= Beginning of Section =
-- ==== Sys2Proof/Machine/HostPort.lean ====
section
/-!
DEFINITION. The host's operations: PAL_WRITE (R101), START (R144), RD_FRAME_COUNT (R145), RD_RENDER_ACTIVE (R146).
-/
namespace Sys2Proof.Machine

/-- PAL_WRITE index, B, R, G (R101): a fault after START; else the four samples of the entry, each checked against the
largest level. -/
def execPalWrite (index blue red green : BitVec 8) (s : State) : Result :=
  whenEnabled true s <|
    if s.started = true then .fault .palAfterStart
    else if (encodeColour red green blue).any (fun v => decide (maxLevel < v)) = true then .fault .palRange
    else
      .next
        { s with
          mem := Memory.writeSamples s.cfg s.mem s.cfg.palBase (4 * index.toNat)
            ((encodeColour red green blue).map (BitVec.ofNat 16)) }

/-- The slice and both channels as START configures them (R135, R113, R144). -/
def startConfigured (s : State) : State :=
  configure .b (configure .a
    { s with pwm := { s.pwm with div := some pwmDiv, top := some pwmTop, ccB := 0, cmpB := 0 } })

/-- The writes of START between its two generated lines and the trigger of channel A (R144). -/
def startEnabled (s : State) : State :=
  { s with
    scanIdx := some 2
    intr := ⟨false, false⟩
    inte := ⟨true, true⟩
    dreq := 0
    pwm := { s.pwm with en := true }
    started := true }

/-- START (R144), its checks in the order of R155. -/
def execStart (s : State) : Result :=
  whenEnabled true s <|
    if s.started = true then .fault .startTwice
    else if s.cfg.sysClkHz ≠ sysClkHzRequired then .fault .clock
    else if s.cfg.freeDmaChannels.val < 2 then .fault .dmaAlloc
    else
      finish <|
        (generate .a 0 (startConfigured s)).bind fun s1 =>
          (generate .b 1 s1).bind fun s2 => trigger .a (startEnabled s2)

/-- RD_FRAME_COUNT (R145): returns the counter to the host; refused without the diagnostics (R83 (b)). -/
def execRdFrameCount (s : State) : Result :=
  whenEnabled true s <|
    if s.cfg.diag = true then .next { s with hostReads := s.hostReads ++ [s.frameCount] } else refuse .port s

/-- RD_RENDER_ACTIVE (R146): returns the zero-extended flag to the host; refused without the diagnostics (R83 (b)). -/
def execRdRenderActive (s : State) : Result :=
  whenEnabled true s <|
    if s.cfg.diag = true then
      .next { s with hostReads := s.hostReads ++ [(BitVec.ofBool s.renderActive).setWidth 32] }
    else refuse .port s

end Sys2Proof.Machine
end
= End of Section =
= Beginning of Section =
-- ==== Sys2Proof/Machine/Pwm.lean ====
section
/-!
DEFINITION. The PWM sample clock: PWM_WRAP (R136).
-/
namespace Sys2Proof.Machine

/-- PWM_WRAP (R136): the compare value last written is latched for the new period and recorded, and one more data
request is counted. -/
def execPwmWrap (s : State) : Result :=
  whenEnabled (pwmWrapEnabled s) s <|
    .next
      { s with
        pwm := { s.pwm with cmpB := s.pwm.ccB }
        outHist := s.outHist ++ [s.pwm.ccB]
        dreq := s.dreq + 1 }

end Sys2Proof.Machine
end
= End of Section =
- About this task -
Output the number of lines above holding the word "true", and nothing besides it.

- Solved problem -
12